## Task to complete
Print the data below exactly, but only the lines from the one containing "(.mgmt (BitVec.ofNat 4" down to the one containing "match l with", inclusive.

[Stored data]
::::
-- ==== Sys2Proof/Machine/Packets.lean ====
section
/-! DEFINITION. Mortar packets as flits (R234–R248): classes, lengths, counting weights (R203, R204), the flit layouts read and written. -/

namespace Sys2Proof
open Sys2Proof.Machine

/-- Concatenate (value, width) fields, most significant first. -/
def packBits : List (Nat × Nat) → Nat
  | [] => 0
  | (v, w) :: t => (v % 2 ^ w) * 2 ^ ((t.map Prod.snd).sum) + packBits t

/-- A flit from its fields, most significant first. -/
def flit (l : List (Nat × Nat)) : BitVec 64 := BitVec.ofNat 64 (packBits l)

def bn (b : Bool) : Nat := if b then 1 else 0

/-- Code of a class (R234). -/
def Class.code : Class → Nat
  | .ev => 0
  | .rq => 1
  | .rp => 2
  | .cl => 3
  | .mg => 4

/-- Class of a packet (R234). A `raw` packet has none. -/
def Packet.cls : Packet → Option Class
  | .spikeUC .. => some .ev
  | .spikeMC .. => some .ev
  | .psum .. => some .cl
  | .readReq .. => some .rq
  | .writeReq .. => some .rq
  | .readRsp .. => some .rp
  | .writeAck .. => some .rp
  | .close .. => some .cl
  | .seal .. => some .cl
  | .poll .. => some .cl
  | .start .. => some .cl
  | .count .. => some .cl
  | .mgmt .. => some .mg
  | .bcast .. => some .cl
  | .hodMsg .. => some .rq
  | .raw _ => none

/-- Flit 0 of a request after TYPE and CLASS (R239). -/
def ReqHead.tail (h : ReqHead) : List (Nat × Nat) :=
  [(h.dtile.toNat, 10), (h.dchip.toNat, 10), (bn h.dgw, 1), (h.stile.toNat, 10), (h.schip.toNat, 10), (bn h.sgw, 1),
    (h.tag.toNat, 8), (h.size.toNat, 2), (0, 5)]

/-- Flit 0 of a reply after TYPE and CLASS (R239). -/
def RspHead.tail (h : RspHead) : List (Nat × Nat) :=
  [(h.dtile.toNat, 10), (h.dchip.toNat, 10), (bn h.dgw, 1), (h.status.toNat, 4), (0, 6), (h.hstat.toNat, 16),
    (h.tag.toNat, 8), (h.size.toNat, 2)]

/-- The flits of a packet (R237–R248), reserved bits 0. -/
def Packet.flits : Packet → List (BitVec 64)
  | .spikeUC dt dc ax pl pr st =>
    [flit [(1, 4), (0, 3), (dt.toNat, 10), (dc.toNat, 10), (ax.toNat, 16), (pl.toNat, 4), (pr.toNat, 2), (st.toNat, 8), (0, 7)]]
  | .spikeMC cm dc ax pl pr st tm =>
    [flit [(2, 4), (0, 3), (cm.toNat, 16), (dc.toNat, 10), (ax.toNat, 16), (pl.toNat, 4), (pr.toNat, 2), (st.toNat, 8), (0, 1)], tm]
  | .psum dt dc n st cc sm =>
    [flit [(3, 4), (3, 3), (dt.toNat, 10), (dc.toNat, 10), (n.toNat, 14), (st.toNat, 8), (cc.toNat, 6), (0, 9)],
      sm.signExtend 64]
  | .readReq h => [flit ((4, 4) :: (1, 3) :: h.tail), flit [(0, 26), (h.addr.toNat, 38)]]
  | .writeReq h d => flit ((5, 4) :: (1, 3) :: h.tail) :: flit [(0, 26), (h.addr.toNat, 38)] :: d
  | .readRsp h d => flit ((6, 4) :: (2, 3) :: h.tail) :: d
  | .writeAck h => [flit ((7, 4) :: (2, 3) :: h.tail)]
  | .close st sh ex => [flit [(8, 4), (3, 3), (0, 4), (st.toNat, 8), (bn sh, 1), (bn ex, 1), (0, 43)]]
  | .seal st => [flit [(8, 4), (3, 3), (1, 4), (st.toNat, 8), (0, 45)]]
  | .poll st r => [flit [(8, 4), (3, 3), (2, 4), (st.toNat, 8), (0, 4), (r.toNat, 4), (0, 37)]]
  | .start st => [flit [(8, 4), (3, 3), (3, 4), (0, 53)], st]
  | .count st r m ne np i c =>
    [flit [(9, 4), (3, 3), (st.toNat, 8), (r.toNat, 4), (bn m, 1), (ne.toNat, 21), (np.toNat, 21), (0, 2)],
      flit [(i.toNat, 32), (c.toNat, 32)]]
  | .mgmt k dc sc sq d =>
    flit [(10, 4), (4, 3), (k.toNat, 4), (0, 6), (dc.toNat, 10), (0, 11), (sc.toNat, 10), (sq.toNat, 8), (0, 5), (d.length, 3)] :: d
  | .bcast cm dc o d => flit [(11, 4), (3, 3), (cm.toNat, 16), (dc.toNat, 10), (o.toNat, 24), (0, 4), (d.length, 3)] :: d
  | .hodMsg h op sv d =>
    flit ((12, 4) :: (1, 3) :: h.tail) :: flit [(op.toNat, 4), (sv.toNat, 16), (0, 6), (h.addr.toNat, 38)] :: d
  | .raw f => f

/-- Request fields of flits 0 and 1. -/
def readReqHead (f0 f1 : Nat) : ReqHead :=
  { dtile := BitVec.ofNat 10 (bits f0 56 47), dchip := BitVec.ofNat 10 (bits f0 46 37), dgw := bitAt f0 36,
    stile := BitVec.ofNat 10 (bits f0 35 26), schip := BitVec.ofNat 10 (bits f0 25 16), sgw := bitAt f0 15,
    tag := BitVec.ofNat 8 (bits f0 14 7), size := BitVec.ofNat 2 (bits f0 6 5), addr := BitVec.ofNat 38 (bits f1 37 0) }

/-- Reply fields of flit 0. -/
def readRspHead (f0 : Nat) : RspHead :=
  { dtile := BitVec.ofNat 10 (bits f0 56 47), dchip := BitVec.ofNat 10 (bits f0 46 37), dgw := bitAt f0 36,
    status := BitVec.ofNat 4 (bits f0 35 32), hstat := BitVec.ofNat 16 (bits f0 25 10),
    tag := BitVec.ofNat 8 (bits f0 9 2), size := BitVec.ofNat 2 (bits f0 1 0) }

/-- Data flits of an access size (R240). -/
def dataFlits (size : Nat) : Nat := if size = 3 then 4 else if size = 2 then 2 else 1

/-- The packet that begins with flit `f` and goes on with the flits `r`, or `raw` where R235 refuses it; and the flits after it. -/
def Packet.parse (f : BitVec 64) (r : List (BitVec 64)) : Packet × List (BitVec 64) :=
  let f0 := f.toNat
  let f1 := (r.headD 0).toNat
  let cl := bits f0 59 57
  match bits f0 63 60 with
  | 1 => if cl = 0 then (.spikeUC (BitVec.ofNat 10 (bits f0 56 47)) (BitVec.ofNat 10 (bits f0 46 37)) (BitVec.ofNat 16 (bits f0 36 21))
      (BitVec.ofNat 4 (bits f0 20 17)) (BitVec.ofNat 2 (bits f0 16 15)) (BitVec.ofNat 8 (bits f0 14 7)), r) else (.raw (f :: r), [])
  | 2 => if cl = 0 then (.spikeMC (BitVec.ofNat 16 (bits f0 56 41)) (BitVec.ofNat 10 (bits f0 40 31)) (BitVec.ofNat 16 (bits f0 30 15))
      (BitVec.ofNat 4 (bits f0 14 11)) (BitVec.ofNat 2 (bits f0 10 9)) (BitVec.ofNat 8 (bits f0 8 1)) (r.headD 0), r.drop 1)
      else (.raw (f :: r), [])
  | 3 => if cl = 3 then (.psum (BitVec.ofNat 10 (bits f0 56 47)) (BitVec.ofNat 10 (bits f0 46 37)) (BitVec.ofNat 14 (bits f0 36 23))
      (BitVec.ofNat 8 (bits f0 22 15)) (BitVec.ofNat 6 (bits f0 14 9)) (BitVec.ofNat 20 (bits f1 19 0)), r.drop 1)
      else (.raw (f :: r), [])
  | 4 => if cl = 1 then (.readReq (readReqHead f0 f1), r.drop 1) else (.raw (f :: r), [])
  | 5 => if cl = 1 then
      let n := dataFlits (bits f0 6 5)
      (.writeReq (readReqHead f0 f1) ((r.drop 1).take n), r.drop (1 + n)) else (.raw (f :: r), [])
  | 6 => if cl = 2 then
      let n := if bits f0 35 32 = 0 ∧ ¬(bits f0 1 0 = 3 ∧ bits f0 25 10 ≠ 0) then dataFlits (bits f0 1 0) else 0
      (.readRsp (readRspHead f0) (r.take n), r.drop n) else (.raw (f :: r), [])
  | 7 => if cl = 2 then (.writeAck (readRspHead f0), r) else (.raw (f :: r), [])
  | 8 => if cl = 3 then
      match bits f0 56 53 with
      | 0 => (.close (BitVec.ofNat 8 (bits f0 52 45)) (bitAt f0 44) (bitAt f0 43), r)
      | 1 => (.seal (BitVec.ofNat 8 (bits f0 52 45)), r)
      | 2 => (.poll (BitVec.ofNat 8 (bits f0 52 45)) (BitVec.ofNat 4 (bits f0 40 37)), r)
      | 3 => (.start (r.headD 0), r.drop 1)
      | _ => (.raw (f :: r), [])
      else (.raw (f :: r), [])
  | 9 => if cl = 3 then (.count (BitVec.ofNat 8 (bits f0 56 49)) (BitVec.ofNat 4 (bits f0 48 45)) (bitAt f0 44)
      (BitVec.ofNat 21 (bits f0 43 23)) (BitVec.ofNat 21 (bits f0 22 2)) (BitVec.ofNat 32 (bits f1 63 32))
      (BitVec.ofNat 32 (bits f1 31 0)), r.drop 1) else (.raw (f :: r), [])
  | 10 => if cl = 4 then
      let n := bits f0 2 0
      (.mgmt (BitVec.ofNat 4 (bits f0 56 53)) (BitVec.ofNat 10 (bits f0 46 37)) (BitVec.ofNat 10 (bits f0 25 16))
        (BitVec.ofNat 8 (bits f0 15 8)) (r.take n), r.drop n) else (.raw (f :: r), [])
  | 11 => if cl = 3 ∧ bits f0 2 0 ≠ 0 then
      let n := bits f0 2 0
      (.bcast (BitVec.ofNat 16 (bits f0 56 41)) (BitVec.ofNat 10 (bits f0 40 31)) (BitVec.ofNat 24 (bits f0 30 7)) (r.take n), r.drop n)
      else (.raw (f :: r), [])
  | 12 => if cl = 1 then
      let n := if bits f1 63 60 = 1 then 4 else 0
      (.hodMsg (readReqHead f0 f1) (BitVec.ofNat 4 (bits f1 63 60)) (BitVec.ofNat 16 (bits f1 59 44)) ((r.drop 1).take n), r.drop (1 + n))
      else (.raw (f :: r), [])
  | _ => (.raw (f :: r), [])

/-- The packet a flit sequence spells; `raw` where R235 refuses it or flits remain. -/
def Packet.ofFlits (l : List (BitVec 64)) : Packet :=
  match l with
  | [] => .raw []
  | f :: r => let (p, rest) := Packet.parse f r; if rest = [] then p else .raw l

/-- The packets of a DATA frame, one after another (R321), up to `n` of them; a packet cut by its frame is left out and flagged. -/
def Packet.split : Nat → List (BitVec 64) → List Packet × Bool
  | 0, _ => ([], false)
  | _, [] => ([], false)
  | n + 1, f :: r =>
    let (p, rest) := Packet.parse f r
    match p with
    | .raw _ => ([], true)
    | _ =>
      if p.flits.length ≤ (f :: r).length then
        let (q, cut) := Packet.split n rest
        (p :: q, cut)
      else ([], true)

/-- Destination chip of a packet, where it has one. -/
def Packet.dchip? : Packet → Option Nat
  | .spikeUC _ dc .. => some dc.toNat
  | .spikeMC _ dc .. => some dc.toNat
  | .psum _ dc .. => some dc.toNat
  | .readReq h => some h.dchip.toNat
  | .writeReq h _ => some h.dchip.toNat
  | .readRsp h _ => some h.dchip.toNat
  | .writeAck h => some h.dchip.toNat
  | .mgmt _ dc .. => some dc.toNat
  | .bcast _ dc .. => some dc.toNat
  | .hodMsg h .. => some h.dchip.toNat
  | _ => none

/-- Step a spike or PSUM carries. -/
def Packet.step? : Packet → Option Nat
  | .spikeUC _ _ _ _ _ st => some st.toNat
  | .spikeMC _ _ _ _ _ st _ => some st.toNat
  | .psum _ _ _ st _ _ => some st.toNat
  | _ => none

/-- What a packet adds to INJ when it enters the mortar (R203). -/
def Packet.injWeight : Packet → Nat
  | .spikeUC .. => 1
  | .spikeMC cm _ _ _ _ _ tm => popcount 16 cm.toNat * popcount 64 tm.toNat
  | .psum .. => 1
  | _ => 0

/-- What a whole packet consumed adds to CON (R204). -/
def Packet.conWeight : Packet → Nat
  | .spikeUC .. => 1
  | .spikeMC cm _ _ _ _ _ tm => popcount 16 cm.toNat * popcount 64 tm.toNat
  | .psum _ _ _ _ cc _ => cc.toNat
  | _ => 0

/-- TYPE of a packet (R236). -/
def Packet.typeCode (p : Packet) : Nat := bits (p.flits.headD 0).toNat 63 60

/-- The flits of a packet as bytes, each flit least significant byte first. -/
def Packet.bytes (p : Packet) : List Nat := p.flits.flatMap fun f => bytesLE 8 f.toNat

/-- R235: a router discards the packet where it enters the mortar. -/
def Packet.bad : Packet → Bool
  | .raw _ => true
  | .bcast _ _ _ d => d.isEmpty
  | _ => false

end Sys2Proof

namespace Sys2Proof.Machine
open Sys2Proof

/-- Classes of R79 for a step difference: current, next, early, late. -/
inductive StepClass | current | next | early | late
deriving DecidableEq, Repr

/-- R79: classify a packet's step against an open step. -/
def stepClass (pstep : Nat) (s : BitVec 64) : StepClass :=
  let d := (pstep + 256 - s.toNat % 256) % 256
  if d = 0 then .current else if d = 1 then .next else if d < 128 then .early else .late

end Sys2Proof.Machine
end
::::
## Exercise output
      (.mgmt (BitVec.ofNat 4 (bits f0 56 53)) (BitVec.ofNat 10 (bits f0 46 37)) (BitVec.ofNat 10 (bits f0 25 16))
        (BitVec.ofNat 8 (bits f0 15 8)) (r.take n), r.drop n) else (.raw (f :: r), [])
  | 11 => if cl = 3 ∧ bits f0 2 0 ≠ 0 then
      let n := bits f0 2 0
      (.bcast (BitVec.ofNat 16 (bits f0 56 41)) (BitVec.ofNat 10 (bits f0 40 31)) (BitVec.ofNat 24 (bits f0 30 7)) (r.take n), r.drop n)
      else (.raw (f :: r), [])
  | 12 => if cl = 1 then
      let n := if bits f1 63 60 = 1 then 4 else 0
      (.hodMsg (readReqHead f0 f1) (BitVec.ofNat 4 (bits f1 63 60)) (BitVec.ofNat 16 (bits f1 59 44)) ((r.drop 1).take n), r.drop (1 + n))
      else (.raw (f :: r), [])
  | _ => (.raw (f :: r), [])

/-- The packet a flit sequence spells; `raw` where R235 refuses it or flits remain. -/
def Packet.ofFlits (l : List (BitVec 64)) : Packet :=
  match l with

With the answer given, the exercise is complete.